▶ _Brief_
Return all lines in the data where the string "that" can be found.

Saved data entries
....

/-! ## Witnesses: a state and operands that meet the hypotheses of each statement, at the edges of its clauses -/

/-- A state that satisfies the invariant. -/
theorem witness_inv : s0.Inv where
  mirror := by unfold MirrorInv; decide
  handshake := by unfold HandshakeInv; decide
  reserved := by
    refine ⟨by decide, by decide, by decide, by decide, by decide, by decide, by decide, ?_⟩
    intro i
    show (Vector.replicate 64 (0x0000 : Word)).get i &&& _ = 0
    simp [Vector.get_eq_getElem]
  boot := by unfold BootInv; decide
  command := by unfold CommandInv; decide
  discard := by
    intro a _ h
    simp [s0, cfg0, Vector.get_eq_getElem] at h
  pmem := by unfold PmemInv; decide
  cfg := by
    intro i
    show (Vector.replicate 64 (0x0000 : Word)).get i &&& _ = 0
    simp [Vector.get_eq_getElem]

/-- Class Discard: the invariant clause holds and some unnamed address has that class. -/
theorem witness_discard :
    DiscardInv sDiscard ∧ isPlainAddr 0xffc1 = true ∧ sDiscard.cfg.dspMap.get (dspIndex 0xffc1) = .discard :=
  ⟨fun a _ _ => by simp [sDiscard, s0, cfg0, readP, Vector.get_eq_getElem], by decide, by decide⟩
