-- ==== Sys2Proof/Syntax.lean ====
section
/-! DEFINITION. The operations of the block, the data format and the bus operations: one constructor per row of spec/opcode_table.json (R64). -/

namespace Sys2Proof

/-- One constructor per row of the operation table. The fifteen operations of the block have no operand of their own
(their operands are registers, ports and parameters); a bus operation carries what its ports carry (R37 to R40). -/
inductive Instr where
  | poll
  | encode
  | modeEraseEn
  | wait1
  | eraseRegion
  | wait2
  | modeWriteEn
  | wait3
  | storeWord
  | wait4
  | modeReadOnly
  | wait5
  | ack
  | restart
  | halt
  /-- The data format of R51: a word. It is no operation (R64). -/
  | packedWord (w : Word)
  | nvReady
  | nvMode (m : Mode)
  | nvErase
  /-- The word store `MemWrite(addr, 4, v)`; the width is always 4 bytes (R39). -/
  | memWrite (addr : Word) (v : Word)
deriving DecidableEq, Repr

end Sys2Proof
end

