-- ==== Sys2Proof/Machine/Controller.lean ====
section
/-! DEFINITION. The commit controller: ENCODE (R96), ACK (R100), RESTART (R102), HALT (R103). -/

namespace Sys2Proof.Machine

/-- R96, success: `W <- w; err <- NoError; Emit(DIAG_WORD(w)); phase <- P_S1_ISSUE`. -/
def State.commitWord (s : State) (w : Word) : State :=
  { s with W := w, err := .noError, diag := .word w, phase := .s1Issue }

/-- R96: the four parameter ports are read once, together, in this step (R139; log 21). -/
def State.encodeStep (s : State) : State :=
  match encodeRecord s.pins.pOffset s.pins.pMode s.pins.pStatus s.pins.pSetpoint with
  | .ok w => s.quiet.commitWord w
  | .error f => s.quiet.raiseFieldOverflow f

/-- R96. -/
def execEncode (s : State) : Host.Outcome State Fault Refusal :=
  .next s.encodeStep

/-- R100: `Emit(DIAG_OK); phase <- P_RESTART`. -/
def execAck (s : State) : Host.Outcome State Fault Refusal :=
  .next { s.quiet with diag := .ok, phase := .restart }

/-- R102: enabled while `restart_req = 0`; with `restart_req = 1` no step is enabled and the block's turn passes (log 11). -/
def execRestart (s : State) : Host.Outcome State Fault Refusal :=
  .next (if s.restartReq then s.quiet else { s.quiet with restartReq := true })

/-- R103: no step of the block is enabled: it drives `nv_cmd` = 0 and holds its registers; its turn passes (log 11). -/
def execHalt (s : State) : Host.Outcome State Fault Refusal :=
  .next s.quiet

end Sys2Proof.Machine
end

....

▶ _Output for this exercise_
/-! ## Witnesses: a state and operands that meet the hypotheses of each statement, at the edges of its clauses -/
/-- A state that satisfies the invariant. -/
/-- Class Discard: the invariant clause holds and some unnamed address has that class. -/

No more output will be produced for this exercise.